The dramatic and unabashedly negative turn is the product of political reality. Obama remains personally popular, but pluralities in recent polling disapprove of his handling of his job and Americans fear the country is on the wrong track. His aides are increasingly resigned to running for re-election in a glum nation. And so the candidate who ran on “hope” in 2008 has little choice four years later but to run a slashing, personal campaign aimed at disqualifying his likeliest opponent.
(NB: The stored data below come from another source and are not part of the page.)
/-- `vstfe` (R197). -/
def execVstfe (p q : BitVec 3) (d a : BitVec 5) (k : BitVec 3) (o : BitVec 7) (s : State) : Out :=
  vDo s p q [d.toNat, a.toNat] true (fun s =>
    let off := feAddr s.grp a o
    let m := s.grp.k k.toNat
    let x := s.grp.v d.toNat
    (feCheck s off m).bind (fun _ s =>
      if off < fifoBase then
        let gs := (feGranules m).map (fun j => off / 16 + j)
        if gs.any (fun j => s.grp.isFull j) then .wait s
        else
          let s1 := (List.range 128).foldl (fun s i => if bitAt m i then s.setScr (off + 4 * i) 4 (x.getD i 0).toNat else s) s
          .ok () ((s1.updGrp (fun g => gs.foldl Group.fill g)).advance 1)
      else
        let f := (off - fifoBase) / bankBytes
        if (s.grp.fifo f).count > 8160 then .wait s
        else
          let gran (j : Nat) : BitVec 128 :=
            BitVec.ofNat 128 (packNat 32 ((List.range 4).map (fun i => if bitAt m (4 * j + i) then (x.getD (4 * j + i) 0).toNat else 0)))
          .ok () ((s.updFifo f (fun z => (List.range 32).foldl (fun z j => z.push (gran j)) z)).advance 1)))

-- `vrescale` ---------------------------------------------------------------------------------------------------------

/-- R35: the rescaled value of an accumulator value by a table entry. -/
def rescale (za : W32) (entry : Nat) (acc : W32) : W32 :=
  let fld (i : Nat) : W32 := BitVec.ofNat 32 (entry / 2 ^ (32 * i))
  fp32Add (fp32Mul (fld 0) (fp32Sub acc (fp32Mul za (fld 2)))) (fld 1)

/-- `vrescale` (R181). -/
def execVrescale (p q : BitVec 3) (d a : BitVec 5) (k : BitVec 3) (t : BitVec 5) (s : State) : Out :=
  vHeld s p q [d.toNat, a.toNat, t.toNat]
    (fun g => { addr := (g.lane t.toNat 0).setWidth 64, zero := fp32 ((g.lane t.toNat 1).setWidth 16).toInt 0, mask := g.k k.toNat,
                vals := g.v a.toNat })
    (fun x s => (scrRead s x.addr.toNat 2048 16).bind (fun v s =>
      .ok () ((s.updGrp (fun g => g.setV d.toNat x.mask 0 (tab 128 (fun i =>
        if bitAt x.mask i then rescale x.zero (v / 2 ^ (128 * i) % 2 ^ 128) (x.vals.getD i 0) else 0)))).advance 1)))

-- Accumulator drains -------------------------------------------------------------------------------------------------

/-- The cell number of (row, column) of a physical accumulator bank. -/
def cellOf (phys row col : Nat) : Nat := phys * 8192 + row * 64 + col

/-- A cell of the accumulator memory of a core; an unlisted cell is +0.0. -/
def cellGet (s : State) (core cell : Nat) : W32 := getA (s.core core).acc cell 0

/-- A cell written; +0.0 is kept unlisted. -/
def cellSet (s : State) (core cell : Nat) (v : W32) : State :=
  s.updCore core (fun c => { c with
    acc := if v == 0 then delA c.acc cell else setA c.acc cell v, badAcc := c.badAcc.filter (fun x => x != cell) })

/-- The accumulator map entry of a logical bank. -/
def Group.amapAt (g : Group) (b : Nat) : Option AEntry := (g.amap.getD b none)

/-- ACCUNALLOC of `sstat` set (R199). -/
def setUnalloc (s : State) : State := s.updGrp (fun g => { g with sstat := g.sstat ||| 1 })

/-- R203: row and column of lane `i` in a column or a row form. -/
def vaccCell (row : Bool) (x i : Nat) : Nat × Nat :=
  if row then (if i < 64 then (x, i) else (x + 1, i - 64)) else (i, x)

/-- R199, R203: the checks of a drain on the active lanes; `none` for a read of an unallocated bank. DESIGN CHOICE: with no active lane nothing is
checked, whatever *x* and the bank, and ACCUNALLOC is not set (log entry 167). -/
def vaccCheck (s : State) (row write : Bool) (b x : Nat) (m : BitVec 128) : Acc (Option Nat) :=
  let first := lowest 128 (bitAt m)
  if m == 0 then .ok none s
  else
    match s.grp.amapAt b with
    | none =>
      if write then .fault (exc cACCUN (256 * b + (vaccCell row x first).1)) s
      else if (row && x > 126) || (!row && x > 63) then .fault (exc cACCBAND (256 * b + if row then x else first)) s
      else .ok none (setUnalloc s)
    | some e =>
      if (row && x > 126) || (!row && x > 63) then .fault (exc cACCBAND (256 * b + if row then x else first)) s
      else
        let badRows := ((List.range 128).filter (fun i => bitAt m i && !bitAt e.band ((vaccCell row x i).1 / 32))).map (fun i => (vaccCell row x i).1)
        match badRows with
        | r :: rs => .fault (exc cACCBAND (256 * b + rs.foldl min r)) s
        | [] => .ok (some e.phys) s

/-- R203: a drain that writes or reads cells: `f` gives the new lane value and the new cell value from the cell and the lane. -/
def vAcc (s : State) (row write reads : Bool) (p q : BitVec 3) (d a : BitVec 5) (k : BitVec 3) (f : W32 → W32 → W32 × Option W32) : Out :=
  vDo s p q [d.toNat, a.toNat] false (fun s =>
    let w := (s.grp.lane a.toNat 0).toNat
    let b := w % 16
    let x := w / 16 % 128
    let m := s.grp.k k.toNat
    (vaccCheck s row write b x m).bind (fun phys s =>
      let c := s.grp.core
      let cell (i : Nat) : Nat := cellOf (phys.getD 0) (vaccCell row x i).1 (vaccCell row x i).2
      match (if !reads then none else (List.range 128).find? (fun i => bitAt m i && phys.isSome && (s.core c).badAcc.contains (cell i))) with
      | some i => .fault (exc cMEMUNC (256 * b + (vaccCell row x i).1) 1) s
      | none =>
        let old := s.grp.v d.toNat
        let r := (List.range 128).foldl (fun (acc : List W32 × State) i =>
          if bitAt m i then
            match phys with
            | none => (acc.1 ++ [0], acc.2)
            | some _ =>
              let z := f (cellGet acc.2 c (cell i)) (old.getD i 0)
              (acc.1 ++ [z.1], match z.2 with
                | some v => cellSet acc.2 c (cell i) v
                | none => acc.2)
          else (acc.1 ++ [0], acc.2)) (([] : List W32), s)
        .ok () ((if write then r.2 else r.2.updGrp (fun g => g.setV d.toNat m 0 r.1)).advance 1)))

/-- `vacc.col` (R203). -/
def execVaccCol (p q : BitVec 3) (d a : BitVec 5) (k : BitVec 3) (s : State) : Out :=
  vAcc s false false true p q d a k (fun cell _ => (cell, none))
/-- `vacc.colz` (R203). -/
def execVaccColz (p q : BitVec 3) (d a : BitVec 5) (k : BitVec 3) (s : State) : Out :=
  vAcc s false false true p q d a k (fun cell _ => (cell, some 0))
/-- `vacc.row` (R203). -/
def execVaccRow (p q : BitVec 3) (d a : BitVec 5) (k : BitVec 3) (s : State) : Out :=
  vAcc s true false true p q d a k (fun cell _ => (cell, none))
/-- `vacc.rowz` (R203). -/
def execVaccRowz (p q : BitVec 3) (d a : BitVec 5) (k : BitVec 3) (s : State) : Out :=
  vAcc s true false true p q d a k (fun cell _ => (cell, some 0))
/-- `vacc.wcol` (R203). -/
def execVaccWcol (p q : BitVec 3) (d a : BitVec 5) (k : BitVec 3) (s : State) : Out :=
  vAcc s false true false p q d a k (fun _ x => (0, some x))
/-- `vacc.acol` (R203). -/
def execVaccAcol (p q : BitVec 3) (d a : BitVec 5) (k : BitVec 3) (s : State) : Out :=
  vAcc s false true true p q d a k (fun cell x => (0, some (fp32Add cell x)))

end Sys2Proof.Machine
end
In a move that will make some Democrats shudder, Obama’s high command has even studied President Bush’s 2004 takedown of Sen. John F. Kerry, a senior campaign adviser told POLITICO, for clues on how a president with middling approval ratings can defeat a challenger.“Unless things change and Obama can run on accomplishments, he will have to kill Romney,” said a prominent Democratic strategist aligned with the White House.
Let’s take these in reverse order. First, the idea that George Bush started the politics of personal destruction in 2004 is fatuous. Long before the Swift Boat Vets for Truth became a force in the campaign, Kerry and his allies had already started attacking Bush over his service in the Texas Air National Guard. Democrats hailed Kerry as a real war hero in comparison to Bush, who never claimed to be one in the first place, and cast aspersions on Bush’s service and honesty. All through 2004, Democrats accused Bush of having his father buy him out of deployment to Vietnam, gossip which culminated in a horrendous September installment on 60 Minutes II that used falsified documents to slander Bush just weeks before the campaign. The entire attack was a lie.
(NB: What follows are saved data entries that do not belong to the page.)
/-- Checks of `cpy.s` (R256). -/
def mkCpyS (s : State) (c : CopyCmd) : Acc CopyCmd :=
  let nr := fieldOf c.z0 39 20
  let gr := fieldOf c.z0 19 0
  if nr * gr == 0 then .ok c s
  else
    let df := isFifo c.dloc c.x0
    let sf := isFifo c.sloc c.y0
    let rows (b p : W64) : Regions := (List.range nr).map (fun r => (rowAt b p r, 16 * gr))
    c.counted (nr * gr) ((copyPre s c (nr * gr > 2 ^ 32 || (df && c.setf))).bind (fun _ s =>
      (copyAlign s [c.x0.toNat, c.y0.toNat, c.x1.toNat, c.y1.toNat]).bind (fun _ s =>
        copyLocal s ((if c.dloc && !df then rows c.x0 c.x1 else []) ++ if c.sloc && !sf then rows c.y0 c.y1 else [])
          ((if df then [c.x0.toNat] else []) ++ if sf then [c.y0.toNat] else []))))

/-- Checks of `czero` and `cfill` (R257). -/
def mkFill (s : State) (c : CopyCmd) : Acc CopyCmd :=
  if c.len == 0 then .ok c s
  else
    c.counted (c.len / 16) ((copyPre s c (c.len % 16 != 0)).bind (fun _ s => (copyAlign s [c.x0.toNat]).bind (fun _ s =>
      copyLocal s (if c.dloc then [(c.x0.toNat, c.len)] else []) [])))

/-- Element width *b* of a tensor handle in bits (Table 13-3). -/
def hBits (h : BitVec 256) : Nat := 4 * 2 ^ fieldOf h 185 184
/-- COLS. -/
def hCols (h : BitVec 256) : Nat := fieldOf h 95 64
/-- ROWS. -/
def hRows (h : BitVec 256) : Nat := fieldOf h 127 96
/-- TH of a tile. -/
def CopyCmd.th (c : CopyCmd) : Nat := fieldOf c.z1 31 16
/-- TW of a tile. -/
def CopyCmd.tw (c : CopyCmd) : Nat := fieldOf c.z1 15 0
/-- Bytes of a tile row. -/
def CopyCmd.rowBytes (c : CopyCmd) : Nat := c.tw * hBits c.hnd / 8
/-- *D*, the distance of tile rows in scratch (R258). -/
def CopyCmd.dist (c : CopyCmd) : Nat := if fieldOf c.z1 47 32 == 0 then c.rowBytes else 16 * fieldOf c.z1 47 32

/-- Checks of `ctld` and `ctst` (R258, R259). -/
def mkTile (s : State) (c : CopyCmd) : Acc CopyCmd :=
  if c.th == 0 || c.tw == 0 then .ok c s
  else
    let bad := hRows c.hnd == 0 || hCols c.hnd == 0 || c.tw * hBits c.hnd % 128 != 0 ||
      (fieldOf c.z1 47 32 != 0 && 16 * fieldOf c.z1 47 32 < c.rowBytes)
    c.counted (c.th * (c.rowBytes / 16)) ((copyPre s c bad).bind (fun _ s => (copyAlign s [c.x0.toNat]).bind (fun _ s =>
      copyLocal s ((List.range c.th).map (fun r => (c.x0.toNat + r * c.dist, c.rowBytes))) [])))

/-- RS of a gather or scatter (R260). -/
def CopyCmd.rs (c : CopyCmd) : Nat := fieldOf c.z0 47 40
/-- Bytes of an index. -/
def CopyCmd.iBytes (c : CopyCmd) : Nat := if c.iw then 8 else 4

/-- Checks of `cgath` and `cscat` (R260). -/
def mkGather (s : State) (c : CopyCmd) : Acc CopyCmd :=
  let n := fieldOf c.z0 31 0
  if n == 0 then .ok c s
  else
    c.counted n ((copyPre s c (c.rs == 0)).bind (fun _ s =>
      (copyAlign s [c.x1.toNat, c.x0.toNat, c.y0.toNat]).bind (fun _ s =>
        copyLocal s [(c.y0.toNat, n * c.iBytes), (c.x0.toNat, n * (16 * c.rs))] [])))

/-- Word `i` of the walk descriptor (Table 13-4). -/
def CopyCmd.dw (c : CopyCmd) (i : Nat) : W64 := c.desc.getD i 0
/-- LEN of a walk. -/
def CopyCmd.wLen (c : CopyCmd) : Nat := fieldOf (c.dw 3) 42 32

/-- Checks of `cwalk`, in its own order (R261). -/
def mkWalk (s : State) (c : CopyCmd) : Acc CopyCmd :=
  let nw := fieldOf c.z0 31 0
  if nw == 0 then .ok c s
  else
    (Acc.guard (c.y0.toNat % 64 != 0) (exc cALIGN c.y0.toNat) s).bind (fun _ s => (copyRead s c.y0.toNat 64 false).bind (fun v s =>
      let c : CopyCmd := { c with desc := tab 8 (fun i => BitVec.ofNat 64 (v / 2 ^ (64 * i))) }
      let rsv := fieldOf (c.dw 0) 63 57 != 0 || fieldOf (c.dw 1) 63 57 != 0 || fieldOf (c.dw 2) 63 32 != 0 ||
        fieldOf (c.dw 3) 63 43 != 0 || (c.desc.drop 4).any (fun w => w != 0)
      let bad := rsv || c.wLen == 0 || c.wLen > 1024 || fieldOf (c.dw 0) 56 0 % 8 != 0 || fieldOf (c.dw 1) 56 0 % 4 != 0 ||
        nw * c.wLen > 2 ^ 32
      c.counted (nw * c.wLen) ((copyPre s c bad).bind (fun _ s => (copyAlign s [c.x0.toNat]).bind (fun _ s =>
        copyLocal s [(c.x0.toNat, nw * (4 * (c.wLen + 1)))] [])))))

/-- Checks of `ccoll` (R266). -/
def mkColl (s : State) (c : CopyCmd) : Acc CopyCmd :=
  let n := fieldOf c.z0 31 0
  if n == 0 then .ok c s
  else c.counted n (Acc.guard (c.x0.toNat % 128 != 0) (exc cALIGN c.x0.toNat) s)

-- Elements -----------------------------------------------------------------------------------------------------------

/-- R250: the object of the command's barrier, found before the element commits. -/
def copyBar (s : State) (c : CopyCmd) : Acc Nat :=
  if c.ben then (barEnt s c.bar).bind (fun e s => .ok e.obj s) else .ok 0 s

/-- R250: `n` count-downs of the command's barrier. -/
def copyDown (s : State) (c : CopyCmd) (obj : Nat) (out : Bool) (n : Nat) : State :=
  if c.ben then (List.range n).foldl (fun s _ => barDown s s.grp.core obj out) s else s

/-- `n` bytes of scratch written by a copy command; with SETF every granule touched becomes full (Table 13-1). -/
def copyScr (s : State) (c : CopyCmd) (off n v : Nat) : State :=
  let s1 := s.setScr off n v
  if c.setf then
    s1.updGrp (fun g => (List.range ((off + n - 1) / 16 + 1 - off / 16)).foldl (fun g i => g.fill (off / 16 + i)) g)
  else s1

/-- The granule that an element of `cpy` or `cpy.s` reads: from a FIFO's HEAD, scratch or global memory (R255). -/
def moveRead (s : State) (c : CopyCmd) (a : Nat) : Acc Nat :=
  if isFifo c.sloc c.y0 then
    let f := s.grp.fifo (fifoOf c.y0.toNat)
    if f.count == 0 then .wait s
    else if f.badTop 1 then .fault (uncorrectable c.y0.toNat 1) s
    else .ok f.top.toNat s
  else if c.sloc then scrGet s a 16
  else copyRead s a 16 false

/-- Whether the source of a command is a FIFO (R255, R256). -/
def CopyCmd.fromFifo (c : CopyCmd) : Bool := (c.kind == .cpy || c.kind == .cpys) && isFifo c.sloc c.y0

/-- The FIFO source of an element popped, as the element commits (R255). -/
def movePop (s : State) (c : CopyCmd) : State :=
  if isFifo c.sloc c.y0 then s.updFifo (fifoOf c.y0.toNat) Fifo.pop else s

/-- An element of `cpy` or `cpy.s`: the granule at `src` moved to `dst` (R255, R256). What goes to another module is popped as it is sent. -/
def moveEl (s : State) (c : CopyCmd) (dst src : Nat) : Acc Unit :=
  (copyBar s c).bind (fun obj s => (moveRead s c src).bind (fun v s =>
    if isFifo c.dloc c.x0 then
      let f := fifoOf c.x0.toNat
      let same := isFifo c.sloc c.y0 && fifoOf c.y0.toNat == f
      if (s.grp.fifo f).count ≥ (if same then 8193 else 8192) then .wait s
      else .ok () (copyDown ((movePop s c).updFifo f (fun x => x.push (BitVec.ofNat 128 v))) c obj false 1)
    else if c.dloc then .ok () (copyDown (copyScr (movePop s c) c dst 16 v) c obj false 1)
    else
      match copyWrite s dst 16 v 0 with
      | .ok _ s1 => .ok () (copyDown (movePop s1 c) c obj true 1)
      | .wait s1 => .wait (if s1.grp.cput.isSome then movePop s1 c else s1)
      | .fault e s1 => .fault e s1))

/-- An element of `czero` or `cfill` (R257): in global memory `czero` makes zero lines of the lines it covers whole. -/
def fillEl (s : State) (c : CopyCmd) : Acc Unit :=
  let a := (c.x0.toNat + 16 * c.elem) % 2 ^ 64
  let v := if c.kind == .czero then 0 else c.y0.toNat * (2 ^ 64 + 1)
  (copyBar s c).bind (fun obj s =>
    if c.dloc then .ok () (copyDown (copyScr s c a 16 v) c obj false 1)
    else
      let base := a / 128 * 128
      let whole := c.kind == .czero && c.x0.toNat ≤ base && base + 128 ≤ c.x0.toNat + c.len
      (if whole then
        (translate s s.grp.core s.grp.ctxid a .store).bind (fun t s =>
          if inRemote t.pa then copyWrite s a 16 0 0
          else if l1Draining s s.grp.core (t.pa / 128) then .wait s
          else
            orWait s ((l1Flush s s.grp.core (t.pa / 128)).bind (fun s1 =>
              if a % 128 == 112 then zeroLine s1 s.grp.core t (t.pa / 128) else zeroPart s1 s.grp.core t (t.pa / 128) (t.pa % 128) 16)))
      else copyWrite s a 16 v 0).bind (fun _ s => .ok () (copyDown s c obj true 1)))

/-- R253, R258: the tensor row, the first and the last-but-one tensor column inside the tensor, and the first tile position of
an element of a tile command, as (row, low, high, first). -/
def tileSpan (c : CopyCmd) : Int × Int × Int × Int :=
  let g := c.rowBytes / 16
  let y : Int := (BitVec.ofNat 32 (fieldOf c.z0 63 32)).toInt + (c.elem / g : Nat)
  let x : Int := (BitVec.ofNat 32 (fieldOf c.z0 31 0)).toInt + (c.elem % g * (128 / hBits c.hnd) : Nat)
  (y, max x 0, min (x + (128 / hBits c.hnd : Nat)) (hCols c.hnd : Nat), x)

/-- Whether an element covers a position inside the tensor. -/
def tileInside (c : CopyCmd) : Bool :=
  let t := tileSpan c
  0 ≤ t.1 && t.1 < (hRows c.hnd : Nat) && t.2.1 < t.2.2.1

/-- The virtual address of the first byte of an element's positions inside the tensor, modulo 2^64, and their bytes. -/
def tileAddr (c : CopyCmd) : Nat × Nat :=
  let t := tileSpan c
  let b := hBits c.hnd
  let lo := t.2.1.toNat
  let hi := t.2.2.1.toNat
  ((fieldOf c.hnd 56 0 + t.1.toNat * fieldOf c.hnd 175 128 + lo * b / 8) % 2 ^ 64, (hi * b + 7) / 8 - lo * b / 8)

/-- Where the positions inside the tensor stand: the bit of the granule, the bit of the bytes at `tileAddr`, their number. -/
def tileBits (c : CopyCmd) : Nat × Nat × Nat :=
  let t := tileSpan c
  let b := hBits c.hnd
  ((t.2.1 - t.2.2.2).toNat * b, t.2.1.toNat * b % 8, (t.2.2.1 - t.2.1).toNat * b)

/-- The scratch offset of an element's granule (R258). -/
def tileOff (c : CopyCmd) : Nat :=
  let g := c.rowBytes / 16
  c.x0.toNat + c.elem / g * c.dist + 16 * (c.elem % g)

/-- A granule of pad values (R258). -/
def tilePad (c : CopyCmd) : Nat :=
  let b := hBits c.hnd
  packNat b (List.replicate (128 / b) (fieldOf c.hnd 223 192 % 2 ^ b))

/-- An element of `ctld` (R258). -/
def ctldEl (s : State) (c : CopyCmd) : Acc Unit :=
  (copyBar s c).bind (fun obj s =>
    (if tileInside c then
      let a := tileAddr c
      let w := tileBits c
      (copyRead s a.1 a.2 true).bind (fun v s =>
        let hole := (2 ^ w.2.2 - 1) * 2 ^ w.1
        .ok ((tilePad c &&& (2 ^ 128 - 1 - hole)) ||| (v / 2 ^ w.2.1 % 2 ^ w.2.2 * 2 ^ w.1)) s)
    else .ok (tilePad c) s).bind (fun v s => .ok () (copyDown (copyScr s c (tileOff c) 16 v) c obj false 1)))

/-- An element of `ctst` (R259): only the bytes, or the nibbles, of positions inside the tensor are written. -/
def ctstEl (s : State) (c : CopyCmd) : Acc Unit :=
  (copyBar s c).bind (fun obj s =>
    (if tileInside c then
      let a := tileAddr c
      let w := tileBits c
      (scrGet s (tileOff c) 16).bind (fun v s =>
        copyWrite s a.1 a.2 (v / 2 ^ w.1 % 2 ^ w.2.2 * 2 ^ w.2.1) (2 ^ (8 * a.2) - 1 - (2 ^ w.2.2 - 1) * 2 ^ w.2.1))
    else .ok () s).bind (fun _ s => .ok () (copyDown s c obj true 1)))

/-- An element of `cgath` or `cscat` (R260). -/
def gatherEl (s : State) (c : CopyCmd) : Acc Unit :=
  let n := 16 * c.rs
  let off := c.x0.toNat + n * c.elem
  (copyBar s c).bind (fun obj s => (scrGet s (c.y0.toNat + c.iBytes * c.elem) c.iBytes).bind (fun i s =>
    let a := (c.x1.toNat + n * i) % 2 ^ 64
    if c.kind == .cgath then
      (copyRead s a n false).bind (fun v s => .ok () (copyDown (copyScr s c off n v) c obj false c.rs))
    else
      (scrGet s off n).bind (fun v s => (copyWrite s a n v 0).bind (fun _ s => .ok () (copyDown s c obj true c.rs)))))

/-- The hash of a walk step (R262). -/
def walkHash (seed w st : Nat) : Nat :=
  let x := (seed + 0x9E3779B9 * w + 0x85EBCA6B * st) % 2 ^ 32
  let x := x ^^^ (x / 2 ^ 16)
  let x := x * 0x7FEB352D % 2 ^ 32
  let x := x ^^^ (x / 2 ^ 15)
  let x := x * 0x846CA68B % 2 ^ 32
  x ^^^ (x / 2 ^ 16)

/-- One read of a walk step: in the tracer (`tr`) only from a line that no cache of the core holds, else none (R280). -/
def walkRead (s : State) (va n : Nat) (tr : Bool) : Acc (Option Nat) :=
  (translate s s.grp.core s.grp.ctxid va .load).bind (fun t s =>
    if !tr then (copyReadLine s t va n).bind (fun v s => .ok (some v) s)
    else if nearOnly s t.pa then (stackRead s t va n).bind (fun v s => .ok (some v) s)
    else .ok none s)

/-- The next node of step `st` of walk `w` from node `v`; none where the tracer does not perform the step (R262, R280). -/
def walkNext (s : State) (c : CopyCmd) (w st v : Nat) (tr : Bool) : Acc (Option Nat) :=
  let offs := fieldOf (c.dw 0) 56 0
  let adj := fieldOf (c.dw 1) 56 0
  if v ≥ fieldOf (c.dw 2) 31 0 then .ok (some 0xFFFFFFFF) s
  else
    (walkRead s ((offs + 8 * v) % 2 ^ 64) 8 tr).bind (fun lo s => (walkRead s ((offs + 8 * v + 8) % 2 ^ 64) 8 tr).bind (fun hi s =>
      match lo, hi with
      | some lo, some hi =>
        let deg := min ((hi + 2 ^ 64 - lo) % 2 ^ 64) (2 ^ 32 - 1)
        if deg == 0 then .ok (some 0xFFFFFFFF) s
        else
          let k := walkHash (fieldOf (c.dw 3) 31 0) w st * deg / 2 ^ 32
          walkRead s ((adj + 4 * ((lo + k) % 2 ^ 64)) % 2 ^ 64) 4 tr
      | _, _ => .ok none s))

/-- An element of `cwalk` (R262). -/
def walkEl (s : State) (c : CopyCmd) : Acc Unit :=
  let w := c.elem / c.wLen
  let st := c.elem % c.wLen
  let slot := c.x0.toNat + 4 * (c.wLen + 1) * w + 4 * st
  (copyBar s c).bind (fun obj s => (scrGet s slot 4).bind (fun v s => (walkNext s c w st v true).bind (fun r s =>
    (match r with
      | some x => Acc.ok (some x) s
      | none => walkNext s c w st v false).bind (fun x s =>
        let s1 := copyScr s c (slot + 4) 4 (x.getD 0)
        .ok () (if st + 1 == c.wLen then copyDown s1 c obj false 1 else s1)))))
Next, it’s true that Obama does remain personally popular in surveys, but that’s not going to last long if the economy slides into another recession and job losses start mounting again. His personal likeability won’t last long, either, if his campaign starts making a series of personal attacks on his opponents. Given the dropping approval ratings — which is what really matters — Obama would be better off recalculating his policies to produce better results.
Finally, it’s way too early for target selection anyway. Perhaps the White House fears Romney more than, say, Rick Perry, who will bigfoot this race when he finally jumps into it in the coming days, and they want to help push him out of the way. However, if they’re already starting on a personal attack strategy for Romney and leaking it, they’d better hope that Romney is the eventual nominee. If Republicans end up nominating Perry or another Republican instead and the strategy simply shifts to the new challenger, it makes their operation all the more obvious and much less effective.
In any case, strategizing this early on personal attacks rather than positive arguments shows a lot of desperation in the White House at the moment — as well as a tacit admission that they don’t expect to have a positive argument for a second Obama term by late 2012.